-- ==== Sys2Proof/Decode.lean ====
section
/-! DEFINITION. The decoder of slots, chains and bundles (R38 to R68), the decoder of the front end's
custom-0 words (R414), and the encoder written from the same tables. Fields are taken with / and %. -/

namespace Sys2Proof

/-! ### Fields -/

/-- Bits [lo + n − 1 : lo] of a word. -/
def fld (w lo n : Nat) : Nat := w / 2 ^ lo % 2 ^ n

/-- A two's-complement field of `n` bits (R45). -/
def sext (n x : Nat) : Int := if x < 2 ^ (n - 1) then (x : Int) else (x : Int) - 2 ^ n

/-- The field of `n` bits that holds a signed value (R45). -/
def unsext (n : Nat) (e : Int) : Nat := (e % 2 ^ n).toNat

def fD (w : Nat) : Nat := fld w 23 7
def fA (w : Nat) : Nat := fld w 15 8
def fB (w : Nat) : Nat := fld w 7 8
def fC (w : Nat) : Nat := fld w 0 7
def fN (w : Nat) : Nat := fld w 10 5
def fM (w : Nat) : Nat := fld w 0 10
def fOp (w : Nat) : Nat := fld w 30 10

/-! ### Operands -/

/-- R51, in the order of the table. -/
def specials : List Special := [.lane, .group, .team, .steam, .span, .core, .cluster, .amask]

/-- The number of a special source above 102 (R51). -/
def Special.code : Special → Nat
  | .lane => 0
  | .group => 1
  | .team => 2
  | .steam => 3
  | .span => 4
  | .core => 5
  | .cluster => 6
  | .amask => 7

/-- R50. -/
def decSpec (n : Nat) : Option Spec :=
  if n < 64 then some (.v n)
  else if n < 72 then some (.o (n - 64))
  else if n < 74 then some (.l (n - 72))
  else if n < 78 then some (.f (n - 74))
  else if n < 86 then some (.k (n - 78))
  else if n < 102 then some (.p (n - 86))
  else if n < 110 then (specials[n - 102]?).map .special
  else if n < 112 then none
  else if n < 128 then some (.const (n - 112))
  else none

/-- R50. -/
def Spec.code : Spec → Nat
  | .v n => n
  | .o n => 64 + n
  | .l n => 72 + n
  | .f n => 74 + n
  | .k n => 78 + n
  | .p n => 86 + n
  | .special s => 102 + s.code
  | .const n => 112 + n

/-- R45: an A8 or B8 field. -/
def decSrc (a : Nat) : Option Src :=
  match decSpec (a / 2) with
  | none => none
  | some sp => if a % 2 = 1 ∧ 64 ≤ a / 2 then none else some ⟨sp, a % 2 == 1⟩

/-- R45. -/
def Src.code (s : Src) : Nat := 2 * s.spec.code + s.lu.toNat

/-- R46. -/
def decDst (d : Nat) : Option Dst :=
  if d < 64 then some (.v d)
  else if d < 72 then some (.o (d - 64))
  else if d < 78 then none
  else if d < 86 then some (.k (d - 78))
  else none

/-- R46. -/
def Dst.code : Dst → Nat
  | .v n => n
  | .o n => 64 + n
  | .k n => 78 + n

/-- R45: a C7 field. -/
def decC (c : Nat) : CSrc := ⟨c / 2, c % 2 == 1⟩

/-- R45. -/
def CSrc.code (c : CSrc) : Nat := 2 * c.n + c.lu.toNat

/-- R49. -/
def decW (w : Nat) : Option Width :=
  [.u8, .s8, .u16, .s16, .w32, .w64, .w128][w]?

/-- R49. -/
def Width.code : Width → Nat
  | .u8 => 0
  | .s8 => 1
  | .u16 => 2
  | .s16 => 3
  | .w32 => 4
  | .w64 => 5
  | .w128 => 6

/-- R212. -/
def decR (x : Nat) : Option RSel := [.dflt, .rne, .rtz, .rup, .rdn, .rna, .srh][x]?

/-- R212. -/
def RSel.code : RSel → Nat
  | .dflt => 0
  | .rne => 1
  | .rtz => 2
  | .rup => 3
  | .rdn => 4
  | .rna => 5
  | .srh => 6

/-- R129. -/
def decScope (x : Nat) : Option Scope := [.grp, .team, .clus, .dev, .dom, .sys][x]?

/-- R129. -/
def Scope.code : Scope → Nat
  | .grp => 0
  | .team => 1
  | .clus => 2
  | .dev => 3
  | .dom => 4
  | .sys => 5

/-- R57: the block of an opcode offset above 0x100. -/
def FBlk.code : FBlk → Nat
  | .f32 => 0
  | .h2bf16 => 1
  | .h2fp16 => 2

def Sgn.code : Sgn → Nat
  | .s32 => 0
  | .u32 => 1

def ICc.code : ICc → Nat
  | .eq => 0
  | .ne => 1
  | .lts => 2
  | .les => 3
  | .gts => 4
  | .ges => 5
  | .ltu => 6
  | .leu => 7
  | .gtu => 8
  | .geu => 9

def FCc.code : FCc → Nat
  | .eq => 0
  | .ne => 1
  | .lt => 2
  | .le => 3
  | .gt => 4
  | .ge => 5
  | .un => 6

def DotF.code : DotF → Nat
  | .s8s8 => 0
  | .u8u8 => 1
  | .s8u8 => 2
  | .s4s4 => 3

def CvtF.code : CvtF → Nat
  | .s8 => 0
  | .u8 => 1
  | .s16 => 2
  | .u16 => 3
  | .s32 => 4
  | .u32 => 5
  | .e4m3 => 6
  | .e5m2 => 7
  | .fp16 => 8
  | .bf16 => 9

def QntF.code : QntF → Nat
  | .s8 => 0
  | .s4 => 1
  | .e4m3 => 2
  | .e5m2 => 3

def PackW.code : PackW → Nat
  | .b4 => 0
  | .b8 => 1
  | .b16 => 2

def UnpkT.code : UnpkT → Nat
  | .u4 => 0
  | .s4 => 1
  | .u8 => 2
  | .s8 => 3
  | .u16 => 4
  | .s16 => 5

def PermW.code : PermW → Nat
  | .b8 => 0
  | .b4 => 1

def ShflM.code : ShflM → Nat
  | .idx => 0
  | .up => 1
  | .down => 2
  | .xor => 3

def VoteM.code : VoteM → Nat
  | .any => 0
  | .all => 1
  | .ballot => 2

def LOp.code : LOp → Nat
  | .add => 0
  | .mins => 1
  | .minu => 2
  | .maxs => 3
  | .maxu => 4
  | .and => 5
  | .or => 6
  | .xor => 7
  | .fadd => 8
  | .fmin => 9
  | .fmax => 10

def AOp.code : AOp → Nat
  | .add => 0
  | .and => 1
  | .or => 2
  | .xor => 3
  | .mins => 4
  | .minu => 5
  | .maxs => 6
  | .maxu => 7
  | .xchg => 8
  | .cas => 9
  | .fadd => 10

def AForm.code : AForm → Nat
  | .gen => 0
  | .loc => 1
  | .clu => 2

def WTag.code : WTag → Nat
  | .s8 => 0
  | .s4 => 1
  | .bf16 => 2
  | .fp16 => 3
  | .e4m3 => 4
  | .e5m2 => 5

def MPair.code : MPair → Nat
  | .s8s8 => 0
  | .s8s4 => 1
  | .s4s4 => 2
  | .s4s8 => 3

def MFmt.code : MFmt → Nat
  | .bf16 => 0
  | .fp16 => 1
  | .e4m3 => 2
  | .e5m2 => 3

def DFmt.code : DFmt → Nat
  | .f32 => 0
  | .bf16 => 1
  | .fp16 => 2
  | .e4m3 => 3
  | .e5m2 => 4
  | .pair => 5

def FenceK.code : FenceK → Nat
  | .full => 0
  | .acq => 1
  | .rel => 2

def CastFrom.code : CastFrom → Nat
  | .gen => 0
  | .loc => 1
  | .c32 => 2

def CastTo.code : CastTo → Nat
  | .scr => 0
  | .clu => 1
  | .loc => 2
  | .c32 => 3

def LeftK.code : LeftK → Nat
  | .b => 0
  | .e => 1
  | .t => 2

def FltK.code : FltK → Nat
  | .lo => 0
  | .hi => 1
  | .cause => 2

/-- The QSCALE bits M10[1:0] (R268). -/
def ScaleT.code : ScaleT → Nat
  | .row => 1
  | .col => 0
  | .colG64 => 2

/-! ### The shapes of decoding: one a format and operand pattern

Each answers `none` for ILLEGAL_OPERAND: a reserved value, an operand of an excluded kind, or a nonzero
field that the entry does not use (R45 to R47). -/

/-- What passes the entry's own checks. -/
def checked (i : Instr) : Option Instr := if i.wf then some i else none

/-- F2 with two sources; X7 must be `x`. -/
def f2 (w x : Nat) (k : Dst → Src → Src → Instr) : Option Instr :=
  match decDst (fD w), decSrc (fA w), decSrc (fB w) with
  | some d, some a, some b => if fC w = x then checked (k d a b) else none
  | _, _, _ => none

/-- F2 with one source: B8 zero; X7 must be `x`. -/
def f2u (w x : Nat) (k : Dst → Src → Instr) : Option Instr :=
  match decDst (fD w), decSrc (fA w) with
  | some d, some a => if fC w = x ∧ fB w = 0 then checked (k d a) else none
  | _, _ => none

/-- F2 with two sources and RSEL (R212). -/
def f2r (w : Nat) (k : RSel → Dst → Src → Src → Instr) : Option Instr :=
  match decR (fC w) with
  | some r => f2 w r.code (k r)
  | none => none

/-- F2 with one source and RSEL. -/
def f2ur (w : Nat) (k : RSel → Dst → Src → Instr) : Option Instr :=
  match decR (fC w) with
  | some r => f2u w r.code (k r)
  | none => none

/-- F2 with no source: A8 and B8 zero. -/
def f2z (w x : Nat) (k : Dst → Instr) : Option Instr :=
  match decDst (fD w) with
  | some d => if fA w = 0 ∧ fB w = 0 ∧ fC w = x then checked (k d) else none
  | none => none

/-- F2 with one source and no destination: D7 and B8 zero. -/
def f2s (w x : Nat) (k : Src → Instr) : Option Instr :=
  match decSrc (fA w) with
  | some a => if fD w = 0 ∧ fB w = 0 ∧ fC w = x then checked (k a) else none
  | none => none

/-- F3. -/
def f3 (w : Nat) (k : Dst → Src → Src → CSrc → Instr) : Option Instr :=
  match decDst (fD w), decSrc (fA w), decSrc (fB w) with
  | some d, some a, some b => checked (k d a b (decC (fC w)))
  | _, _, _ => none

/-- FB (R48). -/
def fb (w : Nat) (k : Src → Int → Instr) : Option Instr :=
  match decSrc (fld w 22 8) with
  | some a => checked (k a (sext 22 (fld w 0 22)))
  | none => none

What the task requires: Give back exactly the lines of the listing, starting with the first and ending with the one bearing "def fB (w : Nat) : Nat := fld w 7 8". Add no other lines.

Answer:
-- ==== Sys2Proof/Decode.lean ====
section
/-! DEFINITION. The decoder of slots, chains and bundles (R38 to R68), the decoder of the front end's
custom-0 words (R414), and the encoder written from the same tables. Fields are taken with / and %. -/

namespace Sys2Proof

/-! ### Fields -/

/-- Bits [lo + n − 1 : lo] of a word. -/
def fld (w lo n : Nat) : Nat := w / 2 ^ lo % 2 ^ n

/-- A two's-complement field of `n` bits (R45). -/
def sext (n x : Nat) : Int := if x < 2 ^ (n - 1) then (x : Int) else (x : Int) - 2 ^ n

/-- The field of `n` bits that holds a signed value (R45). -/
def unsext (n : Nat) (e : Int) : Nat := (e % 2 ^ n).toNat

def fD (w : Nat) : Nat := fld w 23 7
def fA (w : Nat) : Nat := fld w 15 8
def fB (w : Nat) : Nat := fld w 7 8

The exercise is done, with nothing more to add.